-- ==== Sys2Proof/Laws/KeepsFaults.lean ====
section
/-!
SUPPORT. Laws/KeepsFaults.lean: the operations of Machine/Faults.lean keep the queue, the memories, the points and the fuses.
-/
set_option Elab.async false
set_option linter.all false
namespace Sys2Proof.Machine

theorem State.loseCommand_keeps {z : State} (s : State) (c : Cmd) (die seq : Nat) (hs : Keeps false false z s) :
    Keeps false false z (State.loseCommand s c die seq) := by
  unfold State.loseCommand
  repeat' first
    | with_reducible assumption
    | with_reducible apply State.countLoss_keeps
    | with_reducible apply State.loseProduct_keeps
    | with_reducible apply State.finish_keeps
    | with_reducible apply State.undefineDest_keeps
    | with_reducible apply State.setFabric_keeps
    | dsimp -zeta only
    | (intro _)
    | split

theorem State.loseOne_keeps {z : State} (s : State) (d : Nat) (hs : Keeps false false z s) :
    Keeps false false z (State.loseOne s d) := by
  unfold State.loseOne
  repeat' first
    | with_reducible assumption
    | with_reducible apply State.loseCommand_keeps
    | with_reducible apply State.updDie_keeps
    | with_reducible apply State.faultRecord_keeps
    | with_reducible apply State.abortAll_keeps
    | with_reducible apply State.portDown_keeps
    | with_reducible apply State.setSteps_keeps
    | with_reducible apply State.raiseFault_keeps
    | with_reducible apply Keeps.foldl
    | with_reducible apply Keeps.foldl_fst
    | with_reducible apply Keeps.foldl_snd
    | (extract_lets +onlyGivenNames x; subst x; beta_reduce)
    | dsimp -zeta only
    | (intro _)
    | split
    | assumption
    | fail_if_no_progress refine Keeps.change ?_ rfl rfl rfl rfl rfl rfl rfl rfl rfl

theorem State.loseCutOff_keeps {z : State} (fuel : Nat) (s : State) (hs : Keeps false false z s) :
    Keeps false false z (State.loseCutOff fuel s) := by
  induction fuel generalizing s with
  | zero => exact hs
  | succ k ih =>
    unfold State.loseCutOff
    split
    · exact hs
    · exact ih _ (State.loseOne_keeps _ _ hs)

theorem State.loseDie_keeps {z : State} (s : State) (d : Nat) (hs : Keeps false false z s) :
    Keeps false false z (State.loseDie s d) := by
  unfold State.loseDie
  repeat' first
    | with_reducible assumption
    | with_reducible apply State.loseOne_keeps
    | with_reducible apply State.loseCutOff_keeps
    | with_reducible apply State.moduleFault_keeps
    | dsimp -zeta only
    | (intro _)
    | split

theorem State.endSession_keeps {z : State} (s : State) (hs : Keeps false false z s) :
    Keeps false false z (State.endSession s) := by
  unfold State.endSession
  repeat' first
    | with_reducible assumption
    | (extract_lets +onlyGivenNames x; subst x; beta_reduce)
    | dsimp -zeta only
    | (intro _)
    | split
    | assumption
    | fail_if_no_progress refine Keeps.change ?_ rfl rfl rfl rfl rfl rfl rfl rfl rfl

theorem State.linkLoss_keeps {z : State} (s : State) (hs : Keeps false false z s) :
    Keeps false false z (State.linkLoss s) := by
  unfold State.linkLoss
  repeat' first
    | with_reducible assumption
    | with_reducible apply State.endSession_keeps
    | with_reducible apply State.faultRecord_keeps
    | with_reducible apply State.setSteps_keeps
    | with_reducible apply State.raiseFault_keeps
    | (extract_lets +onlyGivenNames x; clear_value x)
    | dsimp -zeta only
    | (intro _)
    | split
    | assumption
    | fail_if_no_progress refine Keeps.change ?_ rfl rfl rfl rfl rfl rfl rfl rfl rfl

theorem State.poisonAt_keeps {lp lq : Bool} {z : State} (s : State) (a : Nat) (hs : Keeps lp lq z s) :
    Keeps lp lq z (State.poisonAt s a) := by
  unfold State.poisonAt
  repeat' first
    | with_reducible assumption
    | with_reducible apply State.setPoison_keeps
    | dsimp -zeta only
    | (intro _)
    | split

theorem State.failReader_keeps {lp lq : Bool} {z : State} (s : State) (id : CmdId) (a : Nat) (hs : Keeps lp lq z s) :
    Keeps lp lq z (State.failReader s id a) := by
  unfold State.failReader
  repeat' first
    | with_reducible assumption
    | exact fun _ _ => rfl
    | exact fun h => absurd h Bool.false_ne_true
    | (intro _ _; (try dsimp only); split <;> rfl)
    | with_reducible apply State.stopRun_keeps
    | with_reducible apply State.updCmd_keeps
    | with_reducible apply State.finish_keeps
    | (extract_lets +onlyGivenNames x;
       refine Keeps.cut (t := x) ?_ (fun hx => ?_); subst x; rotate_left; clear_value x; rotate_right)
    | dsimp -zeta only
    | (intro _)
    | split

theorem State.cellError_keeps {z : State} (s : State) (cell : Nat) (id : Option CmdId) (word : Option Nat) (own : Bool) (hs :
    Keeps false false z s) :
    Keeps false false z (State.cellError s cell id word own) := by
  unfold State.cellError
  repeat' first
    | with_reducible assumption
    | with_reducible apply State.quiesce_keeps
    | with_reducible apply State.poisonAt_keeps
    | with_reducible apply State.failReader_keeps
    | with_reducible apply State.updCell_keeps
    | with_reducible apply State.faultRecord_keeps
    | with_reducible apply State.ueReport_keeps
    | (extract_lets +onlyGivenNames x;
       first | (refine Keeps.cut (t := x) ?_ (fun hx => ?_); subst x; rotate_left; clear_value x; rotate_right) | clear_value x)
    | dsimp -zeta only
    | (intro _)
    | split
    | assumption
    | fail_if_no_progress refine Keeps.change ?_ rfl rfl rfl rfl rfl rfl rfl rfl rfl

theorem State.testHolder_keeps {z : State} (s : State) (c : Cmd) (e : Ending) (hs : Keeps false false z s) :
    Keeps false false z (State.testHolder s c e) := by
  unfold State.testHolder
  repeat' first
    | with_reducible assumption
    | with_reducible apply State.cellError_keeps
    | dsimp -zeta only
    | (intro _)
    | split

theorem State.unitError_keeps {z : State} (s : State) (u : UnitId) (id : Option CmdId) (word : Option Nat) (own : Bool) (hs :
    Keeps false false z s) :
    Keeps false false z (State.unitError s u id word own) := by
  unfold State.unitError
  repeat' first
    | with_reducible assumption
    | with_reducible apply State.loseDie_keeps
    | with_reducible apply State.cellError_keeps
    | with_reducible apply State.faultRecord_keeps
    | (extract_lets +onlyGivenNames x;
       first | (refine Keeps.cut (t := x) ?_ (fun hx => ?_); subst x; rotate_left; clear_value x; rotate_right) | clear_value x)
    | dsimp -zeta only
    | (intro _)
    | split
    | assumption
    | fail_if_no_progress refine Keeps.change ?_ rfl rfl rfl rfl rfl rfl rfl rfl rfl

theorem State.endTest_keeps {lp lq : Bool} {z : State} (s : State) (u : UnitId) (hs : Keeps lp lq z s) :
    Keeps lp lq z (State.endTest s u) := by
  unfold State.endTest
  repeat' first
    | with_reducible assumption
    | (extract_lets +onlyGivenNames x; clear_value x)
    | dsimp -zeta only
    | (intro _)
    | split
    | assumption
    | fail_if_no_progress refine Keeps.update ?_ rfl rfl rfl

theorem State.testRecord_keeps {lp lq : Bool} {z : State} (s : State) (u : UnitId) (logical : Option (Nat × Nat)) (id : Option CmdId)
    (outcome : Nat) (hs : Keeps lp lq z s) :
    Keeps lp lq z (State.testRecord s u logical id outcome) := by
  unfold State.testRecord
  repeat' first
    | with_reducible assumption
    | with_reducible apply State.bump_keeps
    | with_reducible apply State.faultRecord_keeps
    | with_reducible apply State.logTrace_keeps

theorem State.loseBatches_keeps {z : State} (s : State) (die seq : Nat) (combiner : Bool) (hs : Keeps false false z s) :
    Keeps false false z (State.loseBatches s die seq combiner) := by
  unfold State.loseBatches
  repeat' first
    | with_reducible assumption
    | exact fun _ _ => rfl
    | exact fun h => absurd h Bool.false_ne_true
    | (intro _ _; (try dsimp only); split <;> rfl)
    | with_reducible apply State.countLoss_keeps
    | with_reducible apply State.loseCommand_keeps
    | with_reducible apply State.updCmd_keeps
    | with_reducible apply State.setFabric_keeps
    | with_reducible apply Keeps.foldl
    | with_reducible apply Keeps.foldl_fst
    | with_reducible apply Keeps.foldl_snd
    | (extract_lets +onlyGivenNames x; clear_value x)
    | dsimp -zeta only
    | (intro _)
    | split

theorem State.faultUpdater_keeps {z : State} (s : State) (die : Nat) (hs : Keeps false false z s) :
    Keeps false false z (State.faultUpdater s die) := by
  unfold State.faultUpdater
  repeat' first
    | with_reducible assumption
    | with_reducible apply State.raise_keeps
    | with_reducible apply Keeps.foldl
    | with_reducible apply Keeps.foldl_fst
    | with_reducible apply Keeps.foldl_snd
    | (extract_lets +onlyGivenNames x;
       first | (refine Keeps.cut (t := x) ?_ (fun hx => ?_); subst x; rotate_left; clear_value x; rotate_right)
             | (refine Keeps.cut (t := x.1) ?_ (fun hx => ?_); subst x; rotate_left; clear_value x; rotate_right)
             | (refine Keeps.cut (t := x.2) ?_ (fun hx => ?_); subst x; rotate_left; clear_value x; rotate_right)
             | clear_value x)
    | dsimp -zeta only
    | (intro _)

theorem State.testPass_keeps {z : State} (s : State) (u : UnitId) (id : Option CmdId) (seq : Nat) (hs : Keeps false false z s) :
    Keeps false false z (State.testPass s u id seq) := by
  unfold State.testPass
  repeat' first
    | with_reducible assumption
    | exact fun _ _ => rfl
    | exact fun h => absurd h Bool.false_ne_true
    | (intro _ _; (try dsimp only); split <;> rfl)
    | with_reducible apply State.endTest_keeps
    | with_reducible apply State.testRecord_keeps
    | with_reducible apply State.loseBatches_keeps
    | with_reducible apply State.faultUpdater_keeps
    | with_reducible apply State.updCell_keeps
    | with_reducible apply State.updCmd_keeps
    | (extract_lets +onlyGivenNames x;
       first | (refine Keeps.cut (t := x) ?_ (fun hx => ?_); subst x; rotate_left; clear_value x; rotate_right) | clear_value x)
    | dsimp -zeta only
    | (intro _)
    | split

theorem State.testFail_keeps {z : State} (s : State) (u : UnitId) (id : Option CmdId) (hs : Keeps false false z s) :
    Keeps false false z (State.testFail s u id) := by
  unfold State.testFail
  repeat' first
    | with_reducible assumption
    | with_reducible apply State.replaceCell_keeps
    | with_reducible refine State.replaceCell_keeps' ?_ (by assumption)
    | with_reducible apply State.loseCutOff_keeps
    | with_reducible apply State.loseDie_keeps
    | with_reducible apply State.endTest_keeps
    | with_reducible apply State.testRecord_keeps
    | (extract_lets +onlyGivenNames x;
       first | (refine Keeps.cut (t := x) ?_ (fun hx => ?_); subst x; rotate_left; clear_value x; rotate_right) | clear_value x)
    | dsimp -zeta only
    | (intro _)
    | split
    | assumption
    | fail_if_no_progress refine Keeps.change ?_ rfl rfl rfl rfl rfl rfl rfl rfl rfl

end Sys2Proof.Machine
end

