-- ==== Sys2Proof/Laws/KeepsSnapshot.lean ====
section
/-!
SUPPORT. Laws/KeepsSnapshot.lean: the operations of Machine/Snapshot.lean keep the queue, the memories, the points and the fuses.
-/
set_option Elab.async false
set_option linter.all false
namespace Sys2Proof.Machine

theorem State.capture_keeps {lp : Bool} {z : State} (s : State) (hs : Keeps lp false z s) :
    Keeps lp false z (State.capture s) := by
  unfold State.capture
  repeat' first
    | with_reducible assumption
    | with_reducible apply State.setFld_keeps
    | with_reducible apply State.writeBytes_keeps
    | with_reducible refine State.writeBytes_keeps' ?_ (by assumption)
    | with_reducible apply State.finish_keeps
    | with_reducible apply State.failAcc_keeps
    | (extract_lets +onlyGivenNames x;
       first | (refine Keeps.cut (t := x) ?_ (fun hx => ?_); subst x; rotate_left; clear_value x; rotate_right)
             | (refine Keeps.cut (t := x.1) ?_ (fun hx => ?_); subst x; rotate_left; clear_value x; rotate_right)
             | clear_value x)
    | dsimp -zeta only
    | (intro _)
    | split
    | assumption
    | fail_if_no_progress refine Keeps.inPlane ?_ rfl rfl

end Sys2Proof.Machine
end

====

### Problem details
Each line of the data that holds the word "queue" should be copied.

### Response area
SUPPORT. Laws/KeepsFaults.lean: the operations of Machine/Faults.lean keep the queue, the memories, the points and the fuses.
SUPPORT. Laws/KeepsSnapshot.lean: the operations of Machine/Snapshot.lean keep the queue, the memories, the points and the fuses.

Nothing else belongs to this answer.